-- ==== Sys2Proof/Machine/Ops.lean ====
section
/-! DEFINITION. The named operations the meanings are written over: the updates of the slots, the result and OUT, the
two ways a command ends (60_exceptions.md R202, R203), the issue and the end of a command (30_encoding.md R85, R86),
RESET (70_reset_and_hazards.md R231), and the reads and writes of the host-visible registers (10_state.md section 3). -/

namespace Sys2Proof.Machine

/-- Write ERR_CODE, ERR_INFO0 and ERR_INFO1, as every completion does (R25). -/
def State.withErr (s : State) (e : ErrCode) (i0 i1 : Word) : State :=
  { s with errCode := e, errInfo0 := i0, errInfo1 := i1 }

/-- A command's scalar result (R28). -/
def State.withResult (s : State) (w : Word) : State := { s with result := w }

/-- Replace the tag slot's tag as a whole (R35). -/
def State.withTag (s : State) (t : Tag) : State := { s with tag := t, tagPresent := true }

/-- Invalidate the tag slot: only TAG_PRESENT is written (R103). -/
def State.dropTag (s : State) : State := { s with tagPresent := false }

/-- Write all four parts of the chunk slot (R36). Bytes of CH_PAYLOAD beyond the payload keep their old values (log
entry 15, DEDUCED, unsafe only for a claim that reads them; no command does). -/
def State.withChunk (s : State) (t : Tag) (p : List Byte) : State :=
  { s with chValid := true, chTag := t, chLen := p.length, chPayload := p ++ s.chPayload.drop p.length }

/-- Invalidate the chunk slot: only CH_VALID is written (R162, R163). -/
def State.dropChunk (s : State) : State := { s with chValid := false }

/-- Write OUT and OUT_LEN (R31, R40). -/
def State.withOut (s : State) (m : Memory) (n : Nat) : State := { s with outBuf := m, outLen := lengthWord n }

/-- `raise E(i0, i1)` of R202, the ONE way a command reports an error. It is given the state before the command with at
most the slot invalidation the command's rule states, so that no other write of the command is kept (R16). An error is no
trap: nothing is saved, and there is no return from it (R206). -/
def raise (e : ErrCode) (i0 i1 : Word) (s : State) : Outcome := .next (s.withErr e i0 i1)

/-- `complete()` of R203: the command's writes are kept and the error report is cleared. -/
def complete (s : State) : Outcome := .next (s.withErr .none 0 0)

/-- A command that reads the tag slot raises NO_TAG while TAG_PRESENT = 0 (R204). -/
def needTag (s : State) (k : Tag → Outcome) : Outcome :=
  if s.tagPresent then k s.tag else raise .noTag 0 0 s

/-- A chunk accessor raises NO_CHUNK while CH_VALID = 0 (R204). -/
def needChunk (s : State) (k : Tag → List Byte → Outcome) : Outcome :=
  if s.chValid then k s.chTag s.payload else raise .noChunk 0 0 s

/-- A predicate of the tag slot, read into RESULT as 0 or 1 (R41). -/
def tagPredicate (p : Tag → Bool) (s : State) : Outcome :=
  needTag s fun t => complete (s.withResult (boolWord (p t)))

/-- A host CMD write while BUSY = 0 (R85). -/
def State.issue (s : State) (w : Word) : State := { s with pending := w, busy := true }

/-- `BUSY <- 0`, the end of the engine's step (R86). PENDING keeps the finished command's word (log entry 14, DESIGN
CHOICE, unobservable by U5). -/
def State.idle (s : State) : State := { s with busy := false }

/-- The engine's answer to an illegal command word (R83, R87): the word goes to ERR_INFO0 (R205). -/
def illegalCommand (s : State) : Outcome := raise .illegalCmd s.pending 0 s

/-- RESET (R231, R232): the whole block as after power-on, whatever was in flight. The host and the turns to come are
not part of the block (log entry 4). -/
def State.applyReset (s : State) : State :=
  { State.resetWith s.cfg with host := s.host, turns := s.turns }

/-- The constant ID reads (R22). -/
def idValue : Word := 0x504E4743

/-- A host read of a register (R22 to R32). CMD reads 0 (R23, R34). -/
def readReg (s : State) : RegName → Word
  | .id         => idValue
  | .cmd        => 0
  | .status     => statusWord s
  | .errCode    => errWord s.errCode
  | .errInfo0   => s.errInfo0
  | .errInfo1   => s.errInfo1
  | .result     => s.result
  | .tagIn      => s.tagIn
  | .srcLen     => s.srcLen
  | .outLen     => s.outLen
  | .capIn      => lengthWord s.cfg.inSize
  | .capPayload => lengthWord s.cfg.payloadSize
  | .capOut     => lengthWord s.cfg.outSize

/-- A host write of a register while BUSY = 0: CMD issues (R85), TAG_IN and SRC_LEN hold what is written (R29, R30), every
other register ignores it (R34). -/
def writeReg (s : State) (r : RegName) (v : Word) : State :=
  match r with
  | .cmd        => s.issue v
  | .tagIn      => { s with tagIn := v }
  | .srcLen     => { s with srcLen := v }
  | .id         => s
  | .status     => s
  | .errCode    => s
  | .errInfo0   => s
  | .errInfo1   => s
  | .result     => s
  | .outLen     => s
  | .capIn      => s
  | .capPayload => s
  | .capOut     => s

/-- The value a REG read gives; a reserved offset reads 0 (R33). -/
def readOffset (s : State) (offset : Nat) : Word :=
  match regAt offset with
  | some r => readReg s r
  | none   => 0

/-- What a REG write does; a write to a reserved offset is ignored (R33). -/
def writeOffset (s : State) (offset : Nat) (v : Word) : State :=
  match regAt offset with
  | some r => writeReg s r v
  | none   => s

end Sys2Proof.Machine
end

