-- ==== Sys2Proof/Machine/TypeTag.lean ====
section
/-! DEFINITION. The TypeTag validator's commands (41_typetag.md). -/

namespace Sys2Proof.Machine

/-- TAG_FROM_BYTES (R102): stores the bytes verbatim. -/
def execTagFromBytes (s : State) : Outcome := complete (s.withTag (unpackTag s.tagIn))

/-- TAG_FROM_TEXT (R103): the length is checked before any byte is read (D19). -/
def execTagFromText (s : State) : Outcome :=
  if s.srcLen.toNat ≠ 4 then raise .tagLength s.srcLen 0 s.dropTag
  else withIn4 s 0 fun t =>
    if allAlpha t then complete (s.withTag t) else raise .tagInvalidCharacter 0 0 s.dropTag

/-- TAG_BYTES (R104). -/
def execTagBytes (s : State) : Outcome := needTag s fun t => complete (s.withResult (packTag t))

/-- TAG_IS_VALID (R105). -/
def execTagIsValid (s : State) : Outcome := tagPredicate isValid s

/-- TAG_IS_CRITICAL (R106). -/
def execTagIsCritical (s : State) : Outcome := tagPredicate (isCritical s.cfg.flagCase) s

/-- TAG_IS_PUBLIC (R107). -/
def execTagIsPublic (s : State) : Outcome := tagPredicate (isPublic s.cfg.flagCase) s

/-- TAG_IS_RESERVED_BIT_VALID (R108). -/
def execTagIsReservedBitValid (s : State) : Outcome := tagPredicate (isReservedBitValid s.cfg.flagCase) s

/-- TAG_IS_SAFE_TO_COPY (R109). -/
def execTagIsSafeToCopy (s : State) : Outcome := tagPredicate (isSafeToCopy s.cfg.flagCase) s

/-- TAG_EQ (R110): exact on all 32 bits. -/
def execTagEq (s : State) : Outcome := tagPredicate (fun t => decide (t = unpackTag s.tagIn)) s

end Sys2Proof.Machine
end

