@[simp] theorem State.withResult_cfg : (s.withResult w).cfg = s.cfg := rfl
@[simp] theorem State.withResult_busy : (s.withResult w).busy = s.busy := rfl
@[simp] theorem State.withResult_pending : (s.withResult w).pending = s.pending := rfl
@[simp] theorem State.withResult_errCode : (s.withResult w).errCode = s.errCode := rfl
@[simp] theorem State.withResult_errInfo0 : (s.withResult w).errInfo0 = s.errInfo0 := rfl
@[simp] theorem State.withResult_errInfo1 : (s.withResult w).errInfo1 = s.errInfo1 := rfl
@[simp] theorem State.withResult_result : (s.withResult w).result = w := rfl
@[simp] theorem State.withResult_tagIn : (s.withResult w).tagIn = s.tagIn := rfl
@[simp] theorem State.withResult_srcLen : (s.withResult w).srcLen = s.srcLen := rfl
@[simp] theorem State.withResult_outLen : (s.withResult w).outLen = s.outLen := rfl
@[simp] theorem State.withResult_tagPresent : (s.withResult w).tagPresent = s.tagPresent := rfl
@[simp] theorem State.withResult_tag : (s.withResult w).tag = s.tag := rfl
@[simp] theorem State.withResult_chValid : (s.withResult w).chValid = s.chValid := rfl
@[simp] theorem State.withResult_chTag : (s.withResult w).chTag = s.chTag := rfl
@[simp] theorem State.withResult_chLen : (s.withResult w).chLen = s.chLen := rfl
@[simp] theorem State.withResult_chPayload : (s.withResult w).chPayload = s.chPayload := rfl
@[simp] theorem State.withResult_inBuf : (s.withResult w).inBuf = s.inBuf := rfl
@[simp] theorem State.withResult_outBuf : (s.withResult w).outBuf = s.outBuf := rfl
@[simp] theorem State.withResult_host : (s.withResult w).host = s.host := rfl
@[simp] theorem State.withResult_turns : (s.withResult w).turns = s.turns := rfl

end WithResultFields

section WithTagFields
variable (t : Tag)

@[simp] theorem State.withTag_cfg : (s.withTag t).cfg = s.cfg := rfl
@[simp] theorem State.withTag_busy : (s.withTag t).busy = s.busy := rfl
@[simp] theorem State.withTag_pending : (s.withTag t).pending = s.pending := rfl
@[simp] theorem State.withTag_errCode : (s.withTag t).errCode = s.errCode := rfl
@[simp] theorem State.withTag_errInfo0 : (s.withTag t).errInfo0 = s.errInfo0 := rfl
@[simp] theorem State.withTag_errInfo1 : (s.withTag t).errInfo1 = s.errInfo1 := rfl
@[simp] theorem State.withTag_result : (s.withTag t).result = s.result := rfl
@[simp] theorem State.withTag_tagIn : (s.withTag t).tagIn = s.tagIn := rfl
@[simp] theorem State.withTag_srcLen : (s.withTag t).srcLen = s.srcLen := rfl
@[simp] theorem State.withTag_outLen : (s.withTag t).outLen = s.outLen := rfl
@[simp] theorem State.withTag_tagPresent : (s.withTag t).tagPresent = true := rfl
@[simp] theorem State.withTag_tag : (s.withTag t).tag = t := rfl
@[simp] theorem State.withTag_chValid : (s.withTag t).chValid = s.chValid := rfl
@[simp] theorem State.withTag_chTag : (s.withTag t).chTag = s.chTag := rfl
@[simp] theorem State.withTag_chLen : (s.withTag t).chLen = s.chLen := rfl
@[simp] theorem State.withTag_chPayload : (s.withTag t).chPayload = s.chPayload := rfl
@[simp] theorem State.withTag_inBuf : (s.withTag t).inBuf = s.inBuf := rfl
@[simp] theorem State.withTag_outBuf : (s.withTag t).outBuf = s.outBuf := rfl
@[simp] theorem State.withTag_host : (s.withTag t).host = s.host := rfl
@[simp] theorem State.withTag_turns : (s.withTag t).turns = s.turns := rfl

end WithTagFields

section DropTagFields

@[simp] theorem State.dropTag_cfg : s.dropTag.cfg = s.cfg := rfl
@[simp] theorem State.dropTag_busy : s.dropTag.busy = s.busy := rfl
@[simp] theorem State.dropTag_pending : s.dropTag.pending = s.pending := rfl
@[simp] theorem State.dropTag_errCode : s.dropTag.errCode = s.errCode := rfl
@[simp] theorem State.dropTag_errInfo0 : s.dropTag.errInfo0 = s.errInfo0 := rfl
@[simp] theorem State.dropTag_errInfo1 : s.dropTag.errInfo1 = s.errInfo1 := rfl
@[simp] theorem State.dropTag_result : s.dropTag.result = s.result := rfl
@[simp] theorem State.dropTag_tagIn : s.dropTag.tagIn = s.tagIn := rfl
@[simp] theorem State.dropTag_srcLen : s.dropTag.srcLen = s.srcLen := rfl
@[simp] theorem State.dropTag_outLen : s.dropTag.outLen = s.outLen := rfl
@[simp] theorem State.dropTag_tagPresent : s.dropTag.tagPresent = false := rfl
@[simp] theorem State.dropTag_tag : s.dropTag.tag = s.tag := rfl
@[simp] theorem State.dropTag_chValid : s.dropTag.chValid = s.chValid := rfl
@[simp] theorem State.dropTag_chTag : s.dropTag.chTag = s.chTag := rfl
@[simp] theorem State.dropTag_chLen : s.dropTag.chLen = s.chLen := rfl
@[simp] theorem State.dropTag_chPayload : s.dropTag.chPayload = s.chPayload := rfl
@[simp] theorem State.dropTag_inBuf : s.dropTag.inBuf = s.inBuf := rfl
@[simp] theorem State.dropTag_outBuf : s.dropTag.outBuf = s.outBuf := rfl
@[simp] theorem State.dropTag_host : s.dropTag.host = s.host := rfl
@[simp] theorem State.dropTag_turns : s.dropTag.turns = s.turns := rfl

end DropTagFields

section WithChunkFields
variable (t : Tag) (p : List Byte)

@[simp] theorem State.withChunk_cfg : (s.withChunk t p).cfg = s.cfg := rfl
@[simp] theorem State.withChunk_busy : (s.withChunk t p).busy = s.busy := rfl
@[simp] theorem State.withChunk_pending : (s.withChunk t p).pending = s.pending := rfl
@[simp] theorem State.withChunk_errCode : (s.withChunk t p).errCode = s.errCode := rfl
@[simp] theorem State.withChunk_errInfo0 : (s.withChunk t p).errInfo0 = s.errInfo0 := rfl
@[simp] theorem State.withChunk_errInfo1 : (s.withChunk t p).errInfo1 = s.errInfo1 := rfl
@[simp] theorem State.withChunk_result : (s.withChunk t p).result = s.result := rfl
@[simp] theorem State.withChunk_tagIn : (s.withChunk t p).tagIn = s.tagIn := rfl
@[simp] theorem State.withChunk_srcLen : (s.withChunk t p).srcLen = s.srcLen := rfl
@[simp] theorem State.withChunk_outLen : (s.withChunk t p).outLen = s.outLen := rfl
@[simp] theorem State.withChunk_tagPresent : (s.withChunk t p).tagPresent = s.tagPresent := rfl
@[simp] theorem State.withChunk_tag : (s.withChunk t p).tag = s.tag := rfl
@[simp] theorem State.withChunk_chValid : (s.withChunk t p).chValid = true := rfl
@[simp] theorem State.withChunk_chTag : (s.withChunk t p).chTag = t := rfl
@[simp] theorem State.withChunk_chLen : (s.withChunk t p).chLen = p.length := rfl
@[simp] theorem State.withChunk_chPayload : (s.withChunk t p).chPayload = p ++ s.chPayload.drop p.length := rfl
@[simp] theorem State.withChunk_inBuf : (s.withChunk t p).inBuf = s.inBuf := rfl
@[simp] theorem State.withChunk_outBuf : (s.withChunk t p).outBuf = s.outBuf := rfl
@[simp] theorem State.withChunk_host : (s.withChunk t p).host = s.host := rfl
@[simp] theorem State.withChunk_turns : (s.withChunk t p).turns = s.turns := rfl

end WithChunkFields

section DropChunkFields

@[simp] theorem State.dropChunk_cfg : s.dropChunk.cfg = s.cfg := rfl
@[simp] theorem State.dropChunk_busy : s.dropChunk.busy = s.busy := rfl
@[simp] theorem State.dropChunk_pending : s.dropChunk.pending = s.pending := rfl
@[simp] theorem State.dropChunk_errCode : s.dropChunk.errCode = s.errCode := rfl
@[simp] theorem State.dropChunk_errInfo0 : s.dropChunk.errInfo0 = s.errInfo0 := rfl
@[simp] theorem State.dropChunk_errInfo1 : s.dropChunk.errInfo1 = s.errInfo1 := rfl
@[simp] theorem State.dropChunk_result : s.dropChunk.result = s.result := rfl
@[simp] theorem State.dropChunk_tagIn : s.dropChunk.tagIn = s.tagIn := rfl
@[simp] theorem State.dropChunk_srcLen : s.dropChunk.srcLen = s.srcLen := rfl
@[simp] theorem State.dropChunk_outLen : s.dropChunk.outLen = s.outLen := rfl
@[simp] theorem State.dropChunk_tagPresent : s.dropChunk.tagPresent = s.tagPresent := rfl
@[simp] theorem State.dropChunk_tag : s.dropChunk.tag = s.tag := rfl
@[simp] theorem State.dropChunk_chValid : s.dropChunk.chValid = false := rfl
@[simp] theorem State.dropChunk_chTag : s.dropChunk.chTag = s.chTag := rfl
@[simp] theorem State.dropChunk_chLen : s.dropChunk.chLen = s.chLen := rfl
@[simp] theorem State.dropChunk_chPayload : s.dropChunk.chPayload = s.chPayload := rfl
@[simp] theorem State.dropChunk_inBuf : s.dropChunk.inBuf = s.inBuf := rfl
@[simp] theorem State.dropChunk_outBuf : s.dropChunk.outBuf = s.outBuf := rfl
@[simp] theorem State.dropChunk_host : s.dropChunk.host = s.host := rfl
@[simp] theorem State.dropChunk_turns : s.dropChunk.turns = s.turns := rfl

end DropChunkFields

section WithOutFields
variable (m : Memory) (n : Nat)

@[simp] theorem State.withOut_cfg : (s.withOut m n).cfg = s.cfg := rfl
@[simp] theorem State.withOut_busy : (s.withOut m n).busy = s.busy := rfl
@[simp] theorem State.withOut_pending : (s.withOut m n).pending = s.pending := rfl
@[simp] theorem State.withOut_errCode : (s.withOut m n).errCode = s.errCode := rfl
@[simp] theorem State.withOut_errInfo0 : (s.withOut m n).errInfo0 = s.errInfo0 := rfl
@[simp] theorem State.withOut_errInfo1 : (s.withOut m n).errInfo1 = s.errInfo1 := rfl
@[simp] theorem State.withOut_result : (s.withOut m n).result = s.result := rfl
@[simp] theorem State.withOut_tagIn : (s.withOut m n).tagIn = s.tagIn := rfl
@[simp] theorem State.withOut_srcLen : (s.withOut m n).srcLen = s.srcLen := rfl
@[simp] theorem State.withOut_outLen : (s.withOut m n).outLen = lengthWord n := rfl
@[simp] theorem State.withOut_tagPresent : (s.withOut m n).tagPresent = s.tagPresent := rfl
@[simp] theorem State.withOut_tag : (s.withOut m n).tag = s.tag := rfl
@[simp] theorem State.withOut_chValid : (s.withOut m n).chValid = s.chValid := rfl
@[simp] theorem State.withOut_chTag : (s.withOut m n).chTag = s.chTag := rfl
@[simp] theorem State.withOut_chLen : (s.withOut m n).chLen = s.chLen := rfl
@[simp] theorem State.withOut_chPayload : (s.withOut m n).chPayload = s.chPayload := rfl
@[simp] theorem State.withOut_inBuf : (s.withOut m n).inBuf = s.inBuf := rfl
@[simp] theorem State.withOut_outBuf : (s.withOut m n).outBuf = m := rfl
@[simp] theorem State.withOut_host : (s.withOut m n).host = s.host := rfl
@[simp] theorem State.withOut_turns : (s.withOut m n).turns = s.turns := rfl

end WithOutFields

section IssueFields
variable (w : Word)

@[simp] theorem State.issue_cfg : (s.issue w).cfg = s.cfg := rfl
@[simp] theorem State.issue_busy : (s.issue w).busy = true := rfl
@[simp] theorem State.issue_pending : (s.issue w).pending = w := rfl
@[simp] theorem State.issue_errCode : (s.issue w).errCode = s.errCode := rfl
@[simp] theorem State.issue_errInfo0 : (s.issue w).errInfo0 = s.errInfo0 := rfl
@[simp] theorem State.issue_errInfo1 : (s.issue w).errInfo1 = s.errInfo1 := rfl
@[simp] theorem State.issue_result : (s.issue w).result = s.result := rfl
@[simp] theorem State.issue_tagIn : (s.issue w).tagIn = s.tagIn := rfl
@[simp] theorem State.issue_srcLen : (s.issue w).srcLen = s.srcLen := rfl
@[simp] theorem State.issue_outLen : (s.issue w).outLen = s.outLen := rfl
@[simp] theorem State.issue_tagPresent : (s.issue w).tagPresent = s.tagPresent := rfl
@[simp] theorem State.issue_tag : (s.issue w).tag = s.tag := rfl
@[simp] theorem State.issue_chValid : (s.issue w).chValid = s.chValid := rfl
@[simp] theorem State.issue_chTag : (s.issue w).chTag = s.chTag := rfl
@[simp] theorem State.issue_chLen : (s.issue w).chLen = s.chLen := rfl
@[simp] theorem State.issue_chPayload : (s.issue w).chPayload = s.chPayload := rfl
@[simp] theorem State.issue_inBuf : (s.issue w).inBuf = s.inBuf := rfl
@[simp] theorem State.issue_outBuf : (s.issue w).outBuf = s.outBuf := rfl
@[simp] theorem State.issue_host : (s.issue w).host = s.host := rfl
@[simp] theorem State.issue_turns : (s.issue w).turns = s.turns := rfl

end IssueFields

section IdleFields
_ _ _ _ _ _ _
_Your instructions_
The lines above, starting at the one with "def writeOffset (s" and ending at the one with "TAG_BYTES (R104). -/", are the only ones to return, exactly as written.

_Exercise output_
def writeOffset (s : State) (offset : Nat) (v : Word) : State :=
  match regAt offset with
  | some r => writeReg s r v
  | none   => s

end Sys2Proof.Machine
end

-- ==== Sys2Proof/Machine/TypeTag.lean ====
section
/-! DEFINITION. The TypeTag validator's commands (41_typetag.md). -/

namespace Sys2Proof.Machine

/-- TAG_FROM_BYTES (R102): stores the bytes verbatim. -/
def execTagFromBytes (s : State) : Outcome := complete (s.withTag (unpackTag s.tagIn))

/-- TAG_FROM_TEXT (R103): the length is checked before any byte is read (D19). -/
def execTagFromText (s : State) : Outcome :=
  if s.srcLen.toNat ≠ 4 then raise .tagLength s.srcLen 0 s.dropTag
  else withIn4 s 0 fun t =>
    if allAlpha t then complete (s.withTag t) else raise .tagInvalidCharacter 0 0 s.dropTag

/-- TAG_BYTES (R104). -/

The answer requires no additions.